Math 767 — Spring 2002 Algebraic Geometry

Instructor: Yuri Berest
Time: MWF 10:10-11:00
Room: Malott 206

This is an introductory course in Algebraic Geometry. We plan to cover the following standard topics: algebraic sets and affine varieties, Zariski topology, Hilbert's Basis Theorem and Nullstellensatz, projective and quasi-projective varieties, products of algebraic varieties, separated and complete varieties, regular and rational morphisms, dimension theory, singular and smooth points, coherent sheaves and localization, Serre's lemma, algebraic curves, nonsingular model of curves, Bezout's theorem.

References

  1. R. Hartshorne, Algebraic Geometry, GTM 52, Springer-Verlag, 1977.
  2. I. R. Shafarevich, Basic Algebraic Geometry I: Varieties in Projective Space, Springer-Verlag, Berlin, 1994.
  3. G. Kempf, Algebraic Varieties, LMS Lecture Note Series 172, Cambridge Univ.

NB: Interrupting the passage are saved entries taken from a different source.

/-! The starts (07 R124, 10 R175), and every command. -/

omit h in
theorem coldStarts_tripSound (s : State) : (coldStarts s).TripSound := by
  rw [coldStarts_eq]
  exact reset_tripSound.of_kept (by simp)

/-- A warm start ends the pending authorization and leaves the rest of the agreement. -/
theorem warmPayment_tripSound : (warmPayment s).TripSound := by
  unfold warmPayment
  dsimp only
  split
  · exact h.of_kept (by simp)
  · exact (endAuth_tripSound h).of_kept (by simp)

theorem warmStarts_tripSound : (warmStarts s).TripSound := by
  have hkept : ({ startLink { s with running := true } with
      disp := { s.disp with headPending := 0#24, modemPending := 0#24 }, intercom := .start
      shifts := { s.shifts with snapshot := none } } : State).TripSound := h.of_kept (by simp [startLink])
  have hbase : (warmBase s).TripSound :=
    (warmPayment_tripSound hkept).of_kept (by simp [warmBase, startTimebase, startSign, startShownMode, startLink])
  have hbroken : (powerBreak (warmBase s)).TripSound := by
    unfold powerBreak
    split
    · exact hbase.of_kept (by simp)
    · exact hbase
  exact hbroken.of_kept (by simp [warmStarts, startMessages])

omit h in
theorem ite_tripSound {c : Prop} [Decidable c] {t u : State} (ht : t.TripSound) (hu : u.TripSound) :
    (if c then t else u).TripSound := by
  split
  · exact ht
  · exact hu

theorem sensed_tripSound (c : Instr) : (sensed c s).TripSound := by
  cases c <;> exact h.of_kept ⟨rfl, rfl, rfl, rfl⟩

/-- Every command keeps the agreement. -/
theorem exec_tripSound (c : Instr) (e : exec c s = .next t) : t.TripSound := by
  cases hm : messageOf c with
  | some m =>
    rw [exec_deliver c m s hm, Host.Outcome.next.injEq] at e
    exact e ▸ ite_tripSound (deliver_tripSound (sensed_tripSound h c) m) (sensed_tripSound h c)
  | none =>
    cases c <;> simp only [messageOf, reduceCtorEq] at hm
    all_goals obtain rfl := Host.Outcome.next.inj e
    case coldStart => exact coldStarts_tripSound s
    case warmStart => exact warmStarts_tripSound h
    case mainSupplyLoss => exact h.of_kept (by simp [supplyLost])
    case wallClockSecond => exact ite_tripSound (h.of_kept (by simp)) (h.of_kept (by simp))
    case emergencyLineAssert | emergencyLineRelease => exact ite_tripSound (h.of_kept (by simp)) (h.of_kept (by simp))
    case frame => exact ite_tripSound (frameRuns_tripSound (h.of_kept (by simp)) _) (h.of_kept (by simp))
    all_goals refine ite_tripSound ?_ h
    case tick => exact tickOccurs_tripSound (h.of_kept (by simp))
    case fareSecond => exact fareSecondOccurs_tripSound (h.of_kept (by simp))
    case authTimerExpiry => exact authExpires_tripSound h
    all_goals exact h.of_kept (by simp)

end

end

/-- Settles O5: a step is the front command, and every command keeps the agreement. -/
theorem stepKeepsTripSound : Obligations.StepKeepsTripSound := by
  intro s t h e
  cases hp : s.pending with
  | nil =>
    rw [step_nil s hp, Host.Outcome.next.injEq] at e
    exact e ▸ h
  | cons c rest =>
    rw [step_cons s c rest hp] at e
    exact exec_tripSound (s := { s with pending := rest }) (h.of_kept (by simp)) c e

end Sys2Proof.Machine
end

Press, 1993.
  4. V. I. Danilov, Algebraic Varieties and Schemes, Encyclopaedia Math. Sci. 23, Springer, Berlin, 1994, pp. 167-297.
  5. J. S. Milne, Algebraic Geometry, Lecture Notes, (see http://www.jmilne.org/math/).

Algebraic geometry is a mixture of the ideas of two Mediterranean cultures. It is a superposition of the Arab science of the lightning calculation of solutions of equations over the Greek art of position and shape. This tapestry was originally woven on European soil and is still being refined under the influence of international fashion. Algebraic geometry studies the delicate balance between the geometrically plausible and the algebraically possible. Whenever one side of this mathematical teeter-totter outweighs the other, one immediately loses interest and runs off in search of a more exciting amusement... (G. Kempf, Algebraic Varieties)